Input data:
====
-- ==== Sys2Proof/Machine/Branch.lean ====
section
/-! DEFINITION. Branches and jumps (R146, R163 to R165, R413). The A bit changes only their timing. -/

namespace Sys2Proof.Machine

/-- R163: the target of a branch. -/
def branchTarget (pc : Word) (off : BitVec 9) : Word := pc + 2 * off.signExtend 64

/-- R163: a conditional branch. -/
def State.branch (s : State) (a b : Opnd) (off : BitVec 9) (p : Word → Word → Bool) : Result :=
  if p (s.me.opX a) (s.me.opX b) then .next (s.setMe (s.me.jump (branchTarget s.me.pc off)))
  else .next (s.retire s.me (len2 a b))

def execBeq (a b : Opnd) (off : BitVec 9) (s : State) : Result := s.branch a b off (fun x y => decide (x = y))
def execBne (a b : Opnd) (off : BitVec 9) (s : State) : Result := s.branch a b off (fun x y => decide (x ≠ y))
def execBlt (a b : Opnd) (off : BitVec 9) (s : State) : Result := s.branch a b off (fun x y => x.slt y)
def execBge (a b : Opnd) (off : BitVec 9) (s : State) : Result := s.branch a b off (fun x y => !x.slt y)
def execBltu (a b : Opnd) (off : BitVec 9) (s : State) : Result := s.branch a b off (fun x y => x.ult y)
def execBgeu (a b : Opnd) (off : BitVec 9) (s : State) : Result := s.branch a b off (fun x y => !x.ult y)

/-- R146, R164: a jump that writes its link, unless its target is odd: cause 0 with the target as value. -/
def State.link (s : State) (d : Fin 32) (target : Word) (len : Nat) : Result :=
  if bit target 0 then s.trapMe 0 target
  else .next (s.setMe ((s.me.setX d (s.me.pc + BitVec.ofNat 64 len)).jump target))

def execJal (d : Fin 32) (b : Opnd) (off : BitVec 9) (s : State) : Result :=
  s.link d (s.me.pc + s.me.opX b + 2 * off.signExtend 64) (len1 b)

def execJalr (d : Fin 32) (b : Opnd) (off : BitVec 9) (s : State) : Result :=
  s.link d (s.me.opX b + 2 * off.signExtend 64) (len1 b)

/-- R164. -/
def execJ (off : BitVec 24) (s : State) : Result :=
  .next (s.setMe (s.me.jump (s.me.pc + 2 * off.signExtend 64)))

end Sys2Proof.Machine
end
====
Exercise:
Starting at the line with "else .next (s.setMe", restate each line through the end of the records, both ends included, and stop there.

Task answer:
  else .next (s.setMe ((s.me.setX d (s.me.pc + BitVec.ofNat 64 len)).jump target))

def execJal (d : Fin 32) (b : Opnd) (off : BitVec 9) (s : State) : Result :=
  s.link d (s.me.pc + s.me.opX b + 2 * off.signExtend 64) (len1 b)

def execJalr (d : Fin 32) (b : Opnd) (off : BitVec 9) (s : State) : Result :=
  s.link d (s.me.opX b + 2 * off.signExtend 64) (len1 b)

/-- R164. -/
def execJ (off : BitVec 24) (s : State) : Result :=
  .next (s.setMe (s.me.jump (s.me.pc + 2 * off.signExtend 64)))

end Sys2Proof.Machine
end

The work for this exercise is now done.